Write your question here.
Hello guys, first of all i am really sorry for inconvenience i am very new around here.
i have a huge text file that looks like this
I would like to compare Seq1 to with the rest of the sequences, if the letter matches it does nothing but if it doesnt then puts a "-" so
the output: A--D--G since only A,D and G are matching. I have no idea how to do it. I am not familiar with programming so i need suggestions and also how can i do it.
In other words you have a table (aka 2D array) and you want to highlight the conserved columns. A column is conserved, if same character is on every line.
The real question is: Why? You say that you are not familiar with programming. Why do you try that approach? Is it so that you have to program or do you actually want that output, no matter how?
@keskiverto
I am working on my thesis, there is this data and i have to do this by hand actually. since my data is huge, its going to take too much time. So i thought with programming it would make it easier for me as i was told from a friend, it would be a simple coding but unfortunately he doesnt know how to do it. I was advised to do it in C++ so here i am, trying to figure out.
Hi minomic, i really appreciate ur help and thank you for your concern, no i couldnt solve the problem, i have run the code you gave but i am getting an error. By the way where should i get the output? In the same file? I am still in the process of understanding your coding. Thank you so much again.
Try it on lines of different size.
It would be trivial to fix existing code, but as you need only one line of output I decided to write another variant.
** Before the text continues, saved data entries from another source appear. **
-- ==== Sys2Proof/Syntax.lean ====
section
/-!
DEFINITION. The commands of the block and their operands: one constructor per row of the table of
operations and events. Core instructions carry the issuing control core and their decoded operand
fields (R185, R186); events carry the unit they happen at and, where the outside world or a physical
array decides something, what it decided.
-/
namespace Sys2Proof

open Sys2Proof.Machine (CoreId ClusterId StackId HostPort PortGroup PartId)

/-- A displacement with the width its prefix gives it (R187, R189). -/
inductive Disp where
  | d8 (v : BitVec 8)
  | d16 (v : BitVec 16)
  | d32 (v : BitVec 32)
  | d48 (v : BitVec 48)
  deriving DecidableEq, Repr

/-- The result of one protected read of a memory array (R136, R302); `onDie` is a correction inside a DRAM die,
which its controller counts. -/
inductive Ecc where
  | clean | onDie | corrected | uncorrectable
  deriving DecidableEq, Repr

/-- What the arrays report on one control-core memory access: a parity error in the L1 or L2 line it
hits (R213), and the check of the scratchpad, tun or device-memory entry it reads (R136, R303). -/
structure Finding where
  l1 : Bool := false
  l2 : Bool := false
  ecc : Ecc := .clean
  deriving DecidableEq, Repr

/-- What the arrays report on one event that makes several protected accesses (R136, R302): a result and the
number of the access it falls on, counted from 0 in the order the event makes them; every other access is
clean. -/
abbrev Hit := Option (Nat × Ecc)

/-- The result of the access the event makes next. -/
def Hit.now : Hit → Ecc
  | some (0, e) => e
  | _ => .clean

/-- What is left to report after n further accesses. -/
def Hit.skip (h : Hit) (n : Nat) : Hit :=
  match h with
  | some (m, e) => if n ≤ m then some (m - n, e) else none
  | none => none

/-- The result of one of the n accesses that come next, made together. -/
def Hit.among (h : Hit) (n : Nat) : Ecc :=
  match h with
  | some (m, e) => if m < n then e else .clean
  | none => .clean

/-- What is left to report after the next access. -/
def Hit.next (h : Hit) : Hit := h.skip 1

/-- The target of TZERO (R191). -/
inductive TZeroTarget where
  | tile (t : Fin 8)
  | acc (a : Fin 2)
  deriving DecidableEq, Repr

/-- The engines ENGQ and ENGW name (R192). -/
inductive EngKind where
  | gather | select | sampler | fingerprint
  deriving DecidableEq, Repr

/-- What a page of a partition's address space stands for (R18, R326): physical memory, or the page PVA
of the peer on a connection, with its RKIND. -/
inductive PageTarget where
  | phys (pa : Nat)
  | remote (rkind conn pva : Nat)
  deriving DecidableEq, Repr

/-- One translation: base, log₂ of the page size (16, 21 or 30), target, permissions, the rings it
admits, and the schedule whose image it maps when it is one of the pages of R376. -/
structure Page where
  va : Nat
  bits : Nat
  target : PageTarget
  writable : Bool
  exec : Bool
  rings : BitVec 4
  image : Option Nat
  deriving DecidableEq, Repr


/-- A detected hardware error (R389): SOURCE, UKIND, unit index, requesting master and physical address. -/
structure Detection where
  source : Nat
  ukind : Nat
  unit : Nat
  master : Nat
  addr : Nat
  deriving DecidableEq, Repr

/-- A flag of the device: a core's binary or counted flag, or a cluster flag. -/
inductive FlagTarget where
  | bin (k f : Nat)
  | cnt (k c : Nat)
  | cl (c f : Nat)
  deriving DecidableEq, Repr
Note that it operates on these assumptions:
1) Your file does not actually contain words Sequence1: , etc. It looks as minomic shown. If it does contain them, you will need to skip those parts first.
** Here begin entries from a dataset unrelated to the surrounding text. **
/-- Memory with one byte written: a zero is not listed. -/
def memPut (m : List Host.Cell) (a : Nat) (b : Byte) : List Host.Cell :=
  let m' := m.filter (fun e => e.1 != a)
  if b = 0 then m' else memInsert m' a b

/-- The canonical form of a memory, from a lower bound on its addresses. -/
def memWfFrom : Nat → List Host.Cell → Bool
  | _, [] => true
  | lo, (a, b) :: m => decide (lo ≤ a) && b != 0 && memWfFrom (a + 1) m

/-- Addresses strictly rising, no entry equal to what an unlisted address reads as. [log 8: DEDUCED] -/
def Memory.wf (m : List Host.Cell) : Bool := memWfFrom 0 m

def State.getByte (s : State) (a : Nat) : Byte := memGet s.mem a
def State.putByte (s : State) (a : Nat) (b : Byte) : State := { s with mem := memPut s.mem a b }

def memGetN (m : List Host.Cell) (a n : Nat) : List Byte := (List.range n).map (fun i => memGet m (a + i))

def memPutN : List Host.Cell → Nat → List Byte → List Host.Cell
  | m, _, [] => m
  | m, a, b :: bs => memPutN (memPut m a b) (a + 1) bs

def State.getBytes (s : State) (a n : Nat) : List Byte := memGetN s.mem a n
def State.putBytes (s : State) (a : Nat) (bs : List Byte) : State := { s with mem := memPutN s.mem a bs }

/-- Memory with every listed byte of [lo, hi) set to zero. -/
def memZero (m : List Host.Cell) (lo hi : Nat) : List Host.Cell :=
  m.filter (fun e => !(decide (lo ≤ e.1) && decide (e.1 < hi)))

/-- Bytes set to zero by writes of whole entries, which clear the errors that those held (R136). -/
def State.zeroRange (s : State) (lo n : Nat) : State :=
  { s with mem := memZero s.mem lo (lo + n),
           bad := s.bad.filter (fun b => !(decide (lo ≤ 16 * b) && decide (16 * b + 16 ≤ lo + n))) }

/-! ### Free values -/

/-- A fresh free value and the state that has drawn it. [log 6: DESIGN CHOICE] -/
def State.drawFree (s : State) : Word × State := (Config.freeWord s.free, { s with free := s.free + 1 })

/-! ### Ownership -/

def partList : List Nat := [0, 1, 2, 3]

/-- The partition that holds a cluster (R372). -/
def State.partOfCluster (s : State) (c : Nat) : Option Nat :=
  if c < 48 then partList.find? (fun p => (s.part p).hasGroup (groupOf c)) else none

/-- The partition that holds a core; none for the maltster. -/
def State.partOfCore (s : State) (k : Nat) : Option Nat :=
  if k < 768 then s.partOfCluster (clusterOf k) else none

/-- The partition that owns a stack and with it its slice (R13). -/
def State.partOfStack (s : State) (n : Nat) : Option Nat := partList.find? (fun p => (s.part p).hasStack n)

def State.partOfPort (s : State) (g : Nat) : Option Nat := partList.find? (fun p => (s.part p).hasPort g)

/-- The partition a host port is bound to; the upper port of a pair issues as its lower one (R20). -/
def State.partOfHost (s : State) (h : Nat) : Option Nat :=
  partList.find? (fun p =>
    let q := s.part p
    q.bound && (q.hostPort == h || (q.paired && q.hostPort + 1 == h)))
2) Your sequences are separated by corect newline symbol and do not have any excess trailing spaces.
3) It has a very primitive handling of string of diferent length (simply does not process characters after length of shortest string)
4) Reads from file "input.txt" and outputs to screen
If this is okay, here it is:
The screenshot looks like "aligned" sequences due to the "gap" characters. What is the format of it? Fasta? Interstitial collagenases?
I am working on my thesis, there is this data and i have to do this by hand actually.
Use brain, not hand. You definitely should, as part of that learning process, find out the available tools and learn their merits and pitfalls. Your thesis supervisor should have introduced you to at least something at start.
Handling sequences is a "basic wheel" in bioinformatics and thus no thesis should reinvent it. Besides, it seems clear that you simply need to analyze data rather than to develop new algorithms. If it would be the latter, then you would have programming background.
Yes i found out just like 30 min ago. Anyway, since i am already involved with it. Downloaded c++ and started to learn. Yes i just need to analyze data rather than to develop an algorithm. But i dont see how does this harm you. I am trying to learn something in here. Thanks for the advice tho.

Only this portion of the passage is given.